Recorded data
/-- A committed write takes effect at its boundary (R285). -/
def applyReq (n : Fin 16) (r : StpReq) (s : State) : State :=
  match r with
  | .target t => planPosition n t s
  | .vset => planVelocity n s
  | .profile l =>
    let (p, v) := (s.stp[n]).start
    let segs := profileSegs l p v
    s.modStp n fun x => { x with plan := mkPlan segs 0 (((segs.getLast?).map (·.p1)).getD p), gear := none, halting := false }
  | .gear => startGear n s
  | .mode => match stpMode s n with
    | 0 => planPosition n (s.rd64 Reg.stpTargetLo Reg.stpTargetHi n) s
    | 1 => planVelocity n s
    | _ => s.modStp n fun x => { x.rampStop (stpA s n) with reqs := x.reqs, gearPend := x.gearPend }

/-- Writes whose boundary has come: the later one acts (Table 15.1). -/
def dueReqs (n : Fin 16) (s : State) : State :=
  let x := s.stp[n]
  let due := x.reqs.filter fun r => decide (r.1 ≤ s.now)
  let s := s.modStp n fun x => { x with reqs := x.reqs.filter fun r => decide (s.now < r.1) }
  match due.getLast? with
  | some r => applyReq n r.2 s
  | none => s

/-- The commanded position for the next update, and the plan after it (R284, R286, R288). -/
def nextTarget (pl : Plan) : Int × Plan :=
  match pl.segs with
  | g :: rest =>
    let t := g.at (pl.j + 1)
    if pl.j + 1 < g.n then (t, { pl with j := pl.j + 1 }) else (t, { pl with segs := rest, j := 0, seg := pl.seg + 1 })
  | [] => (pl.base + floorDiv (pl.cruise * (pl.j + 1 : Nat) * 65536) 1000000, { pl with j := pl.j + 1 })

/-- Set V to reach a commanded position, clamped to VLIM (R284). -/
def setVelocity (n : Fin 16) (tgt : Int) (s : State) : State :=
  let vlim : Int := (stpVm s n * 2 ^ 40 / 400000000 : Nat)
  s.modStp n fun x =>
    let raw := floorDiv ((tgt - x.cur) * 2 ^ 24) 400
    let v := max (-vlim) (min vlim raw)
    { x with v := v, clamps := if v = raw then 0 else x.clamps + 1 }

/-- The deviation (R294). -/
def stpDev (s : State) (n : Fin 16) : Int :=
  let x := s.stp[n]
  floorDiv ((stpCount s n - x.c0) * signed 32 (s.rd Reg.stpEncratio n).toNat) 65536 + x.p0 - x.p

/-- Capture (C0, P0) (R294). -/
def captureRef (n : Fin 16) (s : State) : State :=
  let c := stpCount s n
  s.modStp n fun x => { x with c0 := c, p0 := x.p, dev := 0 }

/-- The commanded position at this update, if the axis has one. -/
def takeTarget (n : Fin 16) (s : State) : Option Int × State :=
  let x := s.stp[n]
  match x.gear, x.plan with
  | some g, _ => (some (g.pseg + (gearCount s n - g.cseg) * x.gearNow), s)
  | none, some pl =>
    if pl.segs.isEmpty ∧ pl.cruise = 0 then
      if x.cur = pl.base then (none, s.modStp n fun x => { x with plan := none, halting := false }) else (some pl.base, s)
    else
      let (t, pl) := nextTarget pl
      (some t, s.modStp n fun x => { x with plan := some pl })
  | none, none => (none, s)

/-- Current setting and the timer of HOLD_DLY (R283). -/
def currentTimer (n : Fin 16) (s : State) : State :=
  s.modStp n fun x =>
    if x.v ≠ 0 then { x with holdCur := false, zeroSince := none } else { x with zeroSince := some (x.zeroSince.getD s.now) }

/-- AXIS_HOME finds the stall (R295). -/
def homeFound (n : Fin 16) (h : StpHome) (s : State) : State :=
  let c := stpCount s n
  let s := s.modStp n fun x =>
    { x.drop with v := 0, p := h.homePos, f := 0, posUnsure := false, clamps := 0, home := some { h with backing := true, count := c } }
  let s := captureRef n s
  if h.backoff = 0 then s else planPosition n (h.homePos + h.backoff) s

/-- The end of AXIS_HOME once the BACKOFF move is done. -/
def homeEnd (n : Fin 16) (h : StpHome) (s : State) : State :=
  complete .supervisor .ok (unsigned 32 h.count) (captureRef n (s.modStp n fun x => { x with home := none }))

/-- Checks of one update: homing, STALL, LIMIT and OVERSPEED (R284, R293 to R295). -/
def updateChecks (n : Fin 16) (tgt : Option Int) (s : State) : State :=
  let x := s.stp[n]
  let d := x.dev.natAbs
  match x.home with
  | some h =>
    if h.backing then (if x.plan.isNone ∧ x.v = 0 then homeEnd n h s else s)
    else if s.fld Reg.stpDevwin n 31 16 < d then homeFound n h s else s
  | none =>
    let (lo, hi) := stpLimits s n
    let outside := stpLimen s n && (match tgt with
      | some t => decide (t < lo * 65536 ∨ hi * 65536 < t)
      | none => false)
    if outside then stpFault n 5 s
    else if 10 ≤ x.clamps then stpFault n 6 s
    else if s.fld Reg.stpDevwin n 15 0 ≠ 0 ∧ s.fld Reg.stpDevwin n 15 0 < d ∧ (axisEnc (s.stpRec n)).isSome then stpFault n 3 s
    else s

/-- STEPPER_UPDATE (R284). -/
def execStepperUpdate (t : Nat) (axis : Fin 16) (s : State) : Res := run t s fun s =>
  if (s.stpRec axis).isNone then s
  else
    let s := stpCatchUp axis s
    let s := if (s.stp[axis]).en then
        let s := dueReqs axis s
        let (tgt, s) := takeTarget axis s
        let s := match tgt with
          | some t => setVelocity axis t s
          | none => s.modStp axis fun x => { x with v := 0, clamps := 0 }
        let s := s.modStp axis fun x => { x with dev := stpDev s axis }
        updateChecks axis tgt s
      else s
    pacStepper axis (wakePhases axis (currentTimer axis s))

/-! ## Commands of an axis -/

/-- Conditions that refuse a plan write (Table 15.1, R286, R288). -/
def planConds (s : State) (n : Fin 16) : List (Bool × Status) :=
  [((s.stp[n]).fault != 0 || decide (2 ≤ s.dev.holdClass), .badState)]

/-- Commit a write for the first update boundary at least 1 µs ahead (R285). -/
def commit (n : Fin 16) (r : StpReq) (s : State) : State :=
  if (s.stp[n]).en then s.modStp n fun x => { x with reqs := x.reqs ++ [(s.now + us8, r)] } else s

/-- Largest position of an axis (R280). -/
def stpRange (v : Int) : Bool := decide (v.natAbs ≤ 2 ^ 46)

/-- STP_TARGET_COMMIT (R285, R287): the HI half commits the full target. -/
def execStpTargetCommit (t : Nat) (axis : Fin 16) (value : Word) (s : State) : Res := run t s fun s =>
  if !s.ringsRun then s
  else
    let v := signed 64 (value.toNat * 2 ^ 32 + (s.rd Reg.stpTargetLo axis).toNat)
    let (lo, hi) := stpLimits s axis
    refuseOr (planConds s axis ++ [(!stpRange v || (stpLimen s axis && decide (v < lo ∨ hi < v)), .range)]) Reg.stpErr axis
      (stpOffset axis 0x24) (fun s =>
        let s := s.wr Reg.stpTargetHi axis value
        if stpMode s axis = 0 then commit axis (.target v) s else s) s

/-- STP_VSET_WRITE (R288). -/
def execStpVsetWrite (t : Nat) (axis : Fin 16) (value : Word) (s : State) : Res := run t s fun s =>
  if !s.ringsRun then s
  else refuseOr (planConds s axis) Reg.stpErr axis (stpOffset axis 0x1C) (fun s =>
    let s := s.wr Reg.stpVset axis value
    if stpMode s axis = 1 then commit axis .vset s else s) s

/-- Segment `i` of the table: DT, VEL and POS (R285). -/
def stpSegAt (s : State) (n : Fin 16) (i : Nat) : Nat × Int × Int :=
  let o := 1024 * n.val + 4 * i
  ((s.rd Reg.stpSeg o).toNat, signed 32 (s.rd Reg.stpSeg (o + 1)).toNat,
   signed 64 ((s.rd Reg.stpSeg (o + 3)).toNat * 2 ^ 32 + (s.rd Reg.stpSeg (o + 2)).toNat))

/-- Whether a copied table breaks a RANGE rule of GO (R286). -/
def profileBad (s : State) (n : Fin 16) (l : List (Nat × Int × Int)) : Bool :=
  let (lo, hi) := stpLimits s n
  l.any (fun g => decide (g.1 < 1 ∨ 10000000000 < g.1 ∨ stpVm s n < g.2.1.natAbs) || !stpRange g.2.2 ||
    (stpLimen s n && decide (g.2.2 < lo ∨ hi < g.2.2))) ||
  (match l.getLast? with
   | some g => g.2.1 != 0
   | none => true)

/-- STP_GO (R285, R286, R289). -/
def execStpGo (t : Nat) (axis : Fin 16) (s : State) : Res := run t s fun s =>
  let x := s.stp[axis]
  let web := isWebMaster (s.stpRec axis)
  match stpMode s axis with
  | 2 =>
    let l := (List.range (s.fld Reg.stpSegs axis 8 0)).map (stpSegAt s axis)
    refuseOr (planConds s axis ++ [(web, .badState), (profileBad s axis l, .range)]) Reg.stpErr axis (stpOffset axis 0)
      (commit axis (.profile l)) s
  | 3 =>
    refuseOr (planConds s axis ++ [(web || x.v != 0 || x.plan.isSome, .badState)]) Reg.stpErr axis (stpOffset axis 0)
      (commit axis .gear) s
  | _ => s

/-- STP_MODE_CHANGE (R285, R288, R301): a write of STP_CFG_n. -/
def execStpModeChange (t : Nat) (axis : Fin 16) (value : Word) (s : State) : Res := run t s fun s =>
  if !s.ringsRun then s
  else
    let x := s.stp[axis]
    let old := s.rd Reg.stpCfg axis
    refuseOr [(x.en && bitsOf value 11 8 != bitsOf old 11 8, .badState),
        (isWebMaster (s.stpRec axis) && bitsOf value 1 0 != 1, .badState), (decide (8 < bitsOf value 11 8), .range)]
      Reg.stpErr axis (stpOffset axis 0x08) (fun s =>
        let s := s.wr Reg.stpCfg axis (value &&& Reg.stpCfg.rw)
        if bitsOf value 1 0 = bitsOf old 1 0 then s
        else
          let s := if bitsOf old 1 0 = 3 then s.modStp axis fun x => { x with gearPend := [] } else s
          commit axis .mode s) s

/-- Refusals of STP_CTRL.EN (R291, R372). -/
def stpEnableConds (s : State) (n : Fin 16) : List (Bool × Status) :=
  let x := s.stp[n]
  [(!s.modeIn [.standby, .service, .print], .badMode), (!s.dev.holdN, .safety),
   (decide (2 ≤ s.dev.holdClass) || x.fault != 0 || !x.power || (s.stpRec n).isNone || s.xlk.role == .dummy ||
     s.isDisabled 0x0B n, .badState)]

/-- Enable a stepper (R291). -/
def stpEnableAct (n : Fin 16) (s : State) : State :=
  if (s.stp[n]).en then s
  else captureRef n (s.modStp n fun x =>
    { x.drop with en := true, v := 0, clamps := 0, updatedAt := s.now, zeroSince := some s.now })

/-- STP_ENABLE (R290, R372). -/
def execStpEnable (t : Nat) (axis : Fin 16) (s : State) : Res := run t s fun s =>
  refuseOr (stpEnableConds s axis) Reg.stpErr axis (stpOffset axis 0) (stpEnableAct axis) s

/-- STP_EN_CLEAR (R291). -/
def execStpEnClear (t : Nat) (axis : Fin 16) (s : State) : Res := run t s fun s =>
  if (s.stp[axis]).en then pacStepper axis ((stpStopNow axis s).modStp axis fun x => { x with en := false }) else s

/-- STP_STOP (R291). -/
def execStpStop (t : Nat) (axis : Fin 16) (s : State) : Res := run t s fun s =>
  if (s.stp[axis]).en then pacStepper axis (stpStopNow axis s) else s

/-- STP_HALT (R291). -/
def execStpHalt (t : Nat) (axis : Fin 16) (s : State) : Res := run t s fun s =>
  if (s.stp[axis]).en then stpRampStop axis s else s

/-- STP_POWER (R283). -/
def execStpPower (t : Nat) (axis : Fin 16) (on : Bool) (s : State) : Res := run t s fun s =>
  setPower axis on (stpCatchUp axis s)

/-- Rejections of an encoder in the last millisecond (R296). -/
def recentRejects (s : State) (e : Fin 16) : Nat := ((s.enc[e]).rejects.filter fun r => decide (s.now < r + ms8)).length

/-- STP_FAULT_CLR (R297). -/
def execStpFaultClr (t : Nat) (axis : Fin 16) (s : State) : Res := run t s fun s =>
  let x := s.stp[axis]
  let present : Bool := match x.fault, axisEnc (s.stpRec axis) with
    | 1, _ => x.driverLow
    | 4, some e => decide (16 ≤ recentRejects s e)
    | _, _ => false
  if x.v = 0 ∧ !present then s.modStp axis fun x => { x with fault := 0 } else s

/-- STP_CLR_UNSURE (R291). -/
def execStpClrUnsure (t : Nat) (axis : Fin 16) (s : State) : Res := run t s fun s =>
  s.modStp axis fun x => { x with posUnsure := false }

/-- STP_SYNC (R294). -/
def execStpSync (t : Nat) (axis : Fin 16) (s : State) : Res := run t s fun s => captureRef axis (stpCatchUp axis s)

/-- STP_POS_WRITE (R294, R301): each half sets its half of P. -/
def execStpPosWrite (t : Nat) (axis : Fin 16) (hi : Bool) (value : Word) (s : State) : Res := run t s fun s =>
  if !s.ringsRun then s
  else
    let s := stpCatchUp axis s
    let x := s.stp[axis]
    let u := unsigned 64 x.p
    let v := signed 64 (if hi then value.toNat * 2 ^ 32 + u % 2 ^ 32 else u / 2 ^ 32 * 2 ^ 32 + value.toNat)
    refuseOr [(x.v != 0 || x.plan.isSome, .badState), (!stpRange v, .range)] Reg.stpErr axis
      (stpOffset axis (if hi then 0x2C else 0x28)) (fun s => captureRef axis (s.modStp axis fun x => { x with p := v })) s

/-- STP_GEAR_PUSH (R289). -/
def execStpGearPush (t : Nat) (axis : Fin 16) (s : State) : Res := run t s fun s =>
  let c := s.rd64 Reg.stpGearCntLo Reg.stpGearCntHi axis
  refuseOr [(decide (8 ≤ (s.stp[axis]).gearPend.length), .busy), (c == gearCount s axis, .range)] Reg.stpErr axis
    (stpOffset axis 0x6C) (fun s => s.modStp axis fun x =>
      { x with gearPend := x.gearPend ++ [(c, signed 32 (s.rd Reg.stpGearRatio axis).toNat)] }) s

/-- STP_GEAR_CLEAR (Table 15.7). -/
def execStpGearClear (t : Nat) (axis : Fin 16) (s : State) : Res := run t s fun s =>
  s.modStp axis fun x => { x with gearPend := [] }

/-! ## Homing (R295) -/

/-- Conditions that refuse AXIS_HOME of KIND 2. -/
def stpHomeConds (s : State) (index : Nat) (vel : Int) (timeout : Nat) (backoff : Int) (ihome : Nat) : List (Bool × Status) :=
  let n := Fin.ofNat 16 index
  let x := s.stp[n]
  [(!s.modeIn [.standby, .service], .badMode),
   (decide (16 ≤ index) || (axisEnc (s.stpRec n)).isNone || decide (vel = 0 ∨ stpVm s n < vel.natAbs) ||
      decide (0 < backoff.sign * vel.sign) || decide (timeout < 1 ∨ 600000 < timeout) || decide (ihome < 1 ∨ 255 < ihome), .range),
   (!(x.en && x.v == 0 && stpMode s n == 0), .badState)]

EXERCISE BRIEF: Please provide an exact transcription of each line from the one holding "Homing (R295) -/" through the final line of the data above.

RESPONSE TO THIS TASK:
/-! ## Homing (R295) -/

/-- Conditions that refuse AXIS_HOME of KIND 2. -/
def stpHomeConds (s : State) (index : Nat) (vel : Int) (timeout : Nat) (backoff : Int) (ihome : Nat) : List (Bool × Status) :=
  let n := Fin.ofNat 16 index
  let x := s.stp[n]
  [(!s.modeIn [.standby, .service], .badMode),
   (decide (16 ≤ index) || (axisEnc (s.stpRec n)).isNone || decide (vel = 0 ∨ stpVm s n < vel.natAbs) ||
      decide (0 < backoff.sign * vel.sign) || decide (timeout < 1 ∨ 600000 < timeout) || decide (ihome < 1 ∨ 255 < ihome), .range),
   (!(x.en && x.v == 0 && stpMode s n == 0), .badState)]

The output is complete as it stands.